A few months ago, nearly two years after the accident, I was working on an angel painting. It was about time for me to go pick up my children from school, so I set my paints aside and soaked my brushes. I walked to the kitchen to wash my hands. Just as I had lathered them up, scrubbing at the paint, I heard my name called. "Linda, I am here!" The voice came from one of the bedrooms, down the hall.

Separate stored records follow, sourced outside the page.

-- ==== Sys2Proof/Certificates/Slice0/Obligations.lean ====
section
/-!
DEFINITION. The statements of this model, one Prop each.
-/
open Sys2Proof Sys2Proof.Machine

/-- A step of a state whose queue begins with a command is exec of that command on the state with the rest of the queue. The queue is the model's own (log
entry 1). -/
def Obligations.StepRunsFront : Prop :=
  ∀ (s : State) (c : Instr) (rest : List Instr), s.pending = c :: rest → step s = exec c { s with pending := rest }

/-- On an empty queue a step leaves the state as it is. The model's choice (log entry 1): time passes only by commands. -/
def Obligations.EmptyQueueIdles : Prop :=
  ∀ (s : State), s.pending = [] → step s = .next s

/-- At reset every store is in its canonical form, the power entry controller is sound, and no command waits. -/
def Obligations.ResetInvariants : Prop :=
  (State.reset.canonical) ∧
  (State.reset.pwr.sound) ∧
  (State.reset.pending = [])

/-- From every state whose registers, active copies, Insole bytes and unit tables are in their canonical forms, a step leaves them in canonical form, so
that equal machines stay equal data. -/
def Obligations.StepKeepsCanonical : Prop :=
  ∀ (s t : State), s.canonical → step s = .next t → t.canonical

/-- From every state whose controller is in one of its six states, with the regulators on only in ON, an ORing FET conducting only with its feed in its
window, RAMP and ON entered only with the delay elapsed, PM_EN high and a feed in its window, no feed counted without bias, and latch and cool-down
only in LATCHED, every step leaves the controller so (R461, R463, R464, R466, R470). -/
def Obligations.StepKeepsPowerController : Prop :=
  ∀ (s t : State), s.pwr.sound → step s = .next t → t.pwr.sound

/-- A command that completes keeps the outputs sent before it, never returns a free value that was used, and leaves the queue as it is. -/
def Obligations.NothingTakenBack : Prop :=
  ∀ (c : Instr) (s t : State), exec c s = .next t → s.out <:+ t.out ∧ s.freeCtr ≤ t.freeCtr ∧ t.pending = s.pending

/-- Every command whose units and requester the part has answers a next state, in every state; any other faults with noSuchUnit. That a command naming a
unit that does not exist faults is the model's choice (log entry 2). -/
def Obligations.WellFormedCompletes : Prop :=
  (∀ (c : Instr) (s : State), c.wf = true → ∃ t, exec c s = .next t) ∧
  (∀ (c : Instr) (s : State), c.wf = false → exec c s = .fault .noSuchUnit)

/-- With no header held at ingress, no request to examine again and no fence to take effect, the end of a command leaves the state as it is. That held
things are taken up at the end of the command that releases them is the model's (log entry 4). -/
def Obligations.EndOfCommand : Prop :=
  (∀ (s : State), s.bnd.heldIn = [] → s.ins.again = [] → s.flt.fenceQ = [] → s.writeDone = s) ∧
  (∀ (s : State), s.flt.fenceQ = [] → s.settle = s)

/-- Reading the _LO of a pair answers its word and captures the word of its _HI for the path; a later read of _HI by that path answers the captured word;
no other read changes it, so that it lasts until the path's next read of that _LO; a read of _HI without it answers the live word (R16). -/
def Obligations.LowReadTakesSnapshot : Prop :=
  (∀ (s : State) (p : Path) (o k k2 : Nat) (d d2 : RegDef), s.keyAt p o = some (d, k) → s.keyAt p (o + 4) = some (d2, k2) → isLo d = true → isHi d =
     false → (s.csrRead p o).2 = s.viewWord p d k ∧ keyed (s.csrRead p o).1.acs.snaps p k = some (s.viewWord p d2 k2)) ∧
  (∀ (s : State) (p : Path) (o k : Nat) (d : RegDef) (w : Word), s.keyAt p o = some (d, k) → isHi d = true → keyed s.acs.snaps p (k - 4) = some w →
     s.csrRead p o = (s, w)) ∧
  (∀ (s : State) (p : Path) (o k : Nat) (d : RegDef), s.keyAt p o = some (d, k) → isHi d = true → keyed s.acs.snaps p (k - 4) = none → s.csrRead p o =
     (s, s.viewWord p d k)) ∧
  (∀ (s : State) (p q : Path) (o k : Nat), (∀ d, s.keyAt q o = some (d, k) → isLo d = true → q ≠ p) → keyed (s.csrRead q o).1.acs.snaps p k = keyed
     s.acs.snaps p k)

/-- Writing the _LO of a writable pair only holds the word, a second one replaces it; writing the _HI applies the held word and then its own and lets go
of the held one; without a held word it writes the _HI alone (R17). -/
def Obligations.PairWrites : Prop :=
  (∀ (s : State) (p : Path) (o k : Nat) (d : RegDef) (v : Word), s.keyAt p o = some (d, k) → isLo d = true → d.writable = true → s.csrWrite p o v =
     (s.setAcs fun a => { a with holds := (p, k, v) :: unkeyed a.holds p k }) ∧ keyed (s.csrWrite p o v).acs.holds p k = some v) ∧
  (∀ (s : State) (p : Path) (o k k0 : Nat) (d d0 : RegDef) (v lo : Word), s.keyAt p o = some (d, k) → s.keyAt p (o - 4) = some (d0, k0) → isLo d =
     false → isHi d = true → keyed s.acs.holds p (k - 4) = some lo → s.csrWrite p o v = (((s.setAcs fun a =>
     { a with holds := unkeyed a.holds p (k - 4) }).wordHeld p d0 k0 lo).wordHeld p d k v)) ∧
  (∀ (s : State) (p : Path) (o k : Nat) (d : RegDef) (v : Word), s.keyAt p o = some (d, k) → isLo d = false → isHi d = true → keyed s.acs.holds p (k -
     4) = none → s.csrWrite p o v = s.wordHeld p d k v)

/-- A line of slice n lies in directory set d = n × 2,097,152 + idx with the index of R251; the set occupies 256 bytes from DPA 0x1_0000_0000 + d × 256,
on channel d mod 4; an entry that is found for a line holds that line's key. -/
def Obligations.DirectorySets : Prop :=
  (∀ (n rgn line d : Nat), line < 2 ^ 32 → d = n * 2097152 + ((line % 2 ^ 21 ^^^ (line / 2 ^ 21) <<< 10 ^^^ rgn <<< 11) &&& 0x1FFFFF) → setAddr n
     (setIdx rgn line) = 0x100000000 + d * 256 ∧ chanOf (setAddr n (setIdx rgn line)) = d % 4) ∧
  (∀ (s : State) (n rgn line : Nat) (e : DirEntry), s.entry? n rgn line = some e → e.rgn = rgn ∧ e.line = line)

/-- After a write of bytes from an address, each of them reads back, every other address reads as before, and the canonical form is kept; a cleared range
reads as zeros. That memory nothing has written reads as zero follows the start-up fill (R321). -/
def Obligations.MemoryBytes : Prop :=
  (∀ (m : Mem) (a j : Nat) (bs : List Byte), (m.sets a bs).get j = if a ≤ j ∧ j < a + bs.length then bs.getD (j - a) 0 else m.get j) ∧
  (∀ (m : Mem) (a : Nat) (bs : List Byte), m.wf = true → (m.sets a bs).wf = true) ∧
  (∀ (a : Nat), Mem.get [] a = 0)

/-- Putting a value into a field changes the bits of that field alone: the field reads the value cut to its width, and no field that lies in another word,
in other bits of the word, or in the active copies reads differently. -/
def Obligations.RegisterFields : Prop :=
  (∀ (s : State) (f : Fld) (d v : Nat), f.acc ≠ .stg → f.lsb + f.width ≤ 32 → (s.put f d v).get f d = v % 2 ^ f.width) ∧
  (∀ (s : State) (f g : Fld) (d e v : Nat), (g.off + e ≠ f.off + d ∨ g.lsb + g.width ≤ f.lsb ∨ f.lsb + f.width ≤ g.lsb ∨ g.acc = .stg) → (s.put f d
     v).get g e = s.get g e)

/-- In COPY mode the active staged fields take the staged values and the staged copy keeps them; in EXCHANGE mode the staged copy takes what was active,
and a second exchange restores both (R57). -/
def Obligations.StagedCopies : Prop :=
  (∀ (s : State) (k : Nat), (s.applyKey false k).act.get k = ((s.act.get k &&& ~~~ stgMask k) ||| (s.regs.get k &&& stgMask k)) ∧ (s.applyKey false
     k).regs = s.regs) ∧
  (∀ (s : State) (k : Nat), (s.applyKey true k).act.get k = ((s.act.get k &&& ~~~ stgMask k) ||| (s.regs.get k &&& stgMask k)) ∧ (s.applyKey true
     k).regs.get k = ((s.regs.get k &&& ~~~ stgMask k) ||| (s.act.get k &&& stgMask k))) ∧
  (∀ (s : State) (k j : Nat), ((s.applyKey true k).applyKey true k).act.get j = s.act.get j ∧ ((s.applyKey true k).applyKey true k).regs.get j =
     s.regs.get j) ∧
  (∀ (s : State) (x : Bool) (k j : Nat), j ≠ k → (s.applyKey x k).act.get j = s.act.get j ∧ (s.applyKey x k).regs.get j = s.regs.get j)

/-- While a path's VIEW_ACTIVE is set its reads show the active values in the staged fields of a word and the live values in the others; otherwise the
live word; the bit of another path changes nothing for it (R60). -/
def Obligations.ViewedReads : Prop :=
  (∀ (s : State) (p : Path) (d : RegDef) (k : Nat), s.viewsActive p = true → s.viewWord p d k = ((s.liveWord d k &&& ~~~ d.maskOf (· = .stg)) |||
     (s.act.get k &&& d.maskOf (· = .stg)))) ∧
  (∀ (s : State) (p : Path) (d : RegDef) (k : Nat), s.viewsActive p = false → s.viewWord p d k = s.liveWord d k) ∧
  (∀ (s : State) (p q : Path) (v : Nat), p.code ≠ q.code → (s.put F.LAST_VIEW_CTL_VIEW_ACTIVE (ent q.code) v).viewsActive p = s.viewsActive p)

/-- An occurrence whose sticky bit is set, or will be at the coming boundary, changes nothing, but for the two sources that fence a window (R431); the
first one of a unit-less source other than EYE_VIOL writes its log record, will be readable at the boundary, and raises its FAULT event. -/
def Obligations.OccurrenceWhileSet : Prop :=
  (∀ (s : State) (n inst : Nat) (u : Option FUnit), s.pendingBit n = true → perWindow n = false → s.occAt n inst u = s) ∧
  (∀ (s : State) (n inst : Nat), s.pendingBit n = false → (n < 1152 ∨ 1237 < n) → s.occAt n inst none = ((s.faultLog 0 n 0).setFlt fun t =>
     { t with occs := t.occs ++ [n] }).setMgt fun g =>
     { g with events := g.events ++ [⟨0, faultBlk n inst, inst, n, 0, decide (s.reaction n = 0)⟩] })

/-- The enclave checks the nonce, then the signature, then the lifecycle state, then the arguments: each command ends with the error of the first that
fails, a failed signature with SEC_AUTH_FAIL, and a new nonce is drawn (R391). The nonce's value is free. That the mailbox interrupts the cores at the
end of a command is the model's reading (log entry 33). -/
def Obligations.EnclaveOrder : Prop :=
  (∀ (s : State) (r : SecRec), r.nonce ≠ s.nonce → s.secRun r = s.secDone 3 1) ∧
  (∀ (s : State) (r : SecRec), r.nonce = s.nonce → s.signedBy r = false → s.secRun r = (s.occAt 16 0 none).secDone 3 2) ∧
  (∀ (s : State) (r : SecRec), r.nonce = s.nonce → s.signedBy r = true → s.stateForbids r.op = true → s.secRun r = s.secDone 3 3) ∧
  (∀ (s : State) (r : SecRec), r.nonce = s.nonce → s.signedBy r = true → s.stateForbids r.op = false → s.argError r ≠ 0 → s.secRun r = s.secDone 3
     (s.argError r)) ∧
  (∀ (s : State) (st err : Nat), s.secDone st err = ((((s.put F.SEC_CMD_STATUS_STATE 0 st).put F.SEC_CMD_STATUS_ERR 0 err).setSec fun x =>
     { x with running := none }).drawNonce).mailboxIrq)

/-- An access that touches a byte of the enclave area of the Insole or of the SEC block outside its limited window has reason LOCKED, for every slot but
85 and for the debug master but in RETURNED; a write that touches the Last load buffer while a load from it is in FETCH through COMMIT has reason
LOADBUF; slot 85 and the debug master in RETURNED reach the first two; ingress rejects such a request with that reason whatever the windows of its
slot say (R384). -/
def Obligations.LockedRegions : Prop :=
  (∀ (s : State) (slot sp a n k x : Nat), slot ≠ 85 → (¬ (slot = 84 ∧ s.get F.SEC_STATUS_LIFECYCLE 0 = 2)) → a ≤ x → x < a + n → ((sp = 3 ∧ 0x40000000
     ≤ x ∧ x < 0x41000000) ∨ (sp = 4 ∧ 0x1301000 ≤ x ∧ x < 0x1400000)) → s.lockedReason slot sp a n k = vLocked) ∧
  (∀ (s : State) (slot a n k x : Nat) (l : Load), (slot ≠ 84 ∨ s.on F.SEC_STATUS_DEBUG 0 = true) → (k = 1 ∨ k = 3) → s.las.load = some l → l.src = 0 →
     1 ≤ s.get F.LAST_LOAD_STATUS_STATE 0 → s.get F.LAST_LOAD_STATUS_STATE 0 ≤ 5 → a ≤ x → x < a + n → 0x12000000 ≤ x → x < 0x14000000 → a + n ≤
     0x40000000 → s.lockedReason slot 3 a n k = vLoadBuf) ∧
  (∀ (s : State) (slot sp a n k : Nat), (slot = 85 ∨ (slot = 84 ∧ s.get F.SEC_STATUS_LIFECYCLE 0 = 2 ∧ s.on F.SEC_STATUS_DEBUG 0 = true)) → (sp = 4 ∨
     0x14000000 ≤ a) → s.lockedReason slot sp a n k = 0) ∧
  (∀ (s : State) (ag k : Nat) (r : Route) (m : Msg) (sp : Nat), accessKind m = some k → (sp = (if ag < 64 then (if r == .mgmt then 4 else 0) else
     spaceNo m.space)) → s.lockedReason ag sp m.addr (accessLen m) k ≠ 0 → s.examine3 ag r m = s.reject ag m
     { s.violOf ag m sp k with reason := s.lockedReason ag sp m.addr (accessLen m) k })

/-- A write of a register without a row of its own and without staged fields stores its word and answers; a read of a _LO takes the snapshot of its _HI
for the path, and a read of that _HI answers it; a write of a _LO is held; a write of its _HI applies both words; a write of FLT_STICKY clears; a
write of GLB_STITCH_CTL with RUN sets RUN. Nothing else changes. -/
def Obligations.RegisterAccess : Prop :=
  (∀ (s : State) (p : Path) (off : Nat) (v : Word) (d : RegDef) (k : Nat), p.isRequester = true → s.Open → s.keyAt p off = some (d, k) → csrFails off =
     false → isLo d = false → isHi d = false → s.bankOff k = none → commandRegs.contains d.off = false → d.maskOf (· = .stg) = 0 → exec
     (.registerWrite p off v) s = .next (((s.storeWord d k v).writeDone).send (.csr p true 0))) ∧
  (∀ (s : State) (p : Path) (off : Nat) (d d2 : RegDef) (k k2 : Nat), p.isRequester = true → s.Open → csrFails off = false → s.keyAt p off = some (d,
     k) → s.keyAt p (off + 4) = some (d2, k2) → isLo d = true → isHi d = false → d.off ≠ R.PMC_CTR_LO → exec (.loReadSnapshot p off) s = .next
     ((s.setAcs fun a => { a with snaps := (p, k, s.viewWord p d2 k2) :: unkeyed a.snaps p k }).send (.csr p true (s.viewWord p d k)))) ∧
  (∀ (s : State) (p : Path) (off : Nat) (d : RegDef) (k : Nat) (w : Word), p.isRequester = true → s.Open → csrFails off = false → s.keyAt p off = some
     (d, k) → isHi d = true → keyed s.acs.snaps p (k - 4) = some w → exec (.loReadSnapshot p off) s = .next (s.send (.csr p true w))) ∧
  (∀ (s : State) (p : Path) (off : Nat) (v : Word) (d : RegDef) (k : Nat), p.isRequester = true → s.Open → s.Quiet → csrFails off = false → s.keyAt p
     off = some (d, k) → isLo d = true → d.writable = true → exec (.loWriteHold p off v) s = .next ((s.setAcs fun a =>
     { a with holds := (p, k, v) :: unkeyed a.holds p k }).send (.csr p true 0))) ∧
  (∀ (s : State) (p : Path) (off : Nat) (v : Word) (d d0 : RegDef) (k k0 : Nat) (lo : Word), p.isRequester = true → s.Open → csrFails off = false →
     s.keyAt p off = some (d, k) → s.keyAt p (off - 4) = some (d0, k0) → isLo d = false → isHi d = true → keyed s.acs.holds p (k - 4) = some lo →
     exec (.hiWriteApply p off v) s = .next (((((s.setAcs fun a => { a with holds := unkeyed a.holds p (k - 4) }).wordHeld p d0 k0 lo).wordHeld p d
     k v).writeDone).send (.csr p true 0))) ∧
  (∀ (s : State) (p : Path) (off : Nat) (v : Word) (w : Nat), p.isRequester = true → s.Open → w < 70 → off = R.FLT_STICKY + 4 * w → exec
     (.stickyBitClear p off v) s = .next (((s.stickyClear p w v).writeDone).send (.csr p true 0))) ∧
  (∀ (s : State) (p : Path) (v : Word) (s1 : State), p.isRequester = true → s.Open → F.GLB_STITCH_CTL_RUN.of v = 1 → s1 = (s.storeAt R.GLB_STITCH_CTL
     v).put F.GLB_STITCH_CTL_RUN 0 1 → s1.step? ≠ 3 → exec (.stitchRun p v) s = .next ((s1.writeDone).send (.csr p true 0)))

Knowing it's hard for me to get in and out of a vehicle, the girls sometimes catch a ride home. They must have come in, I thought, eager to greet them. "I'll be right there, girls," I quickly answered. "I'm just cleaning up." I rinsed and dried my hands and walked the length of the house, looking in each bedroom. No one was there. No TV. No radio. But I heard a voice. A female voice. If not my kids, then who? Oh my! Yes, it was the same familiar voice. "I am here," She assured me. "I am here." The God of Love will not leave me comfortless. His messenger is with me.
I left to pick up the kids from school. We got back home before I told them I had heard my angel - right in our house, in one of the bedrooms, maybe theirs. Neither Sandra or Marla looked at me with disbelief. They smiled, reached arms around my shoulders, and whispered the words I'd lived to hear: "We love you, Mom. We're so glad you're here."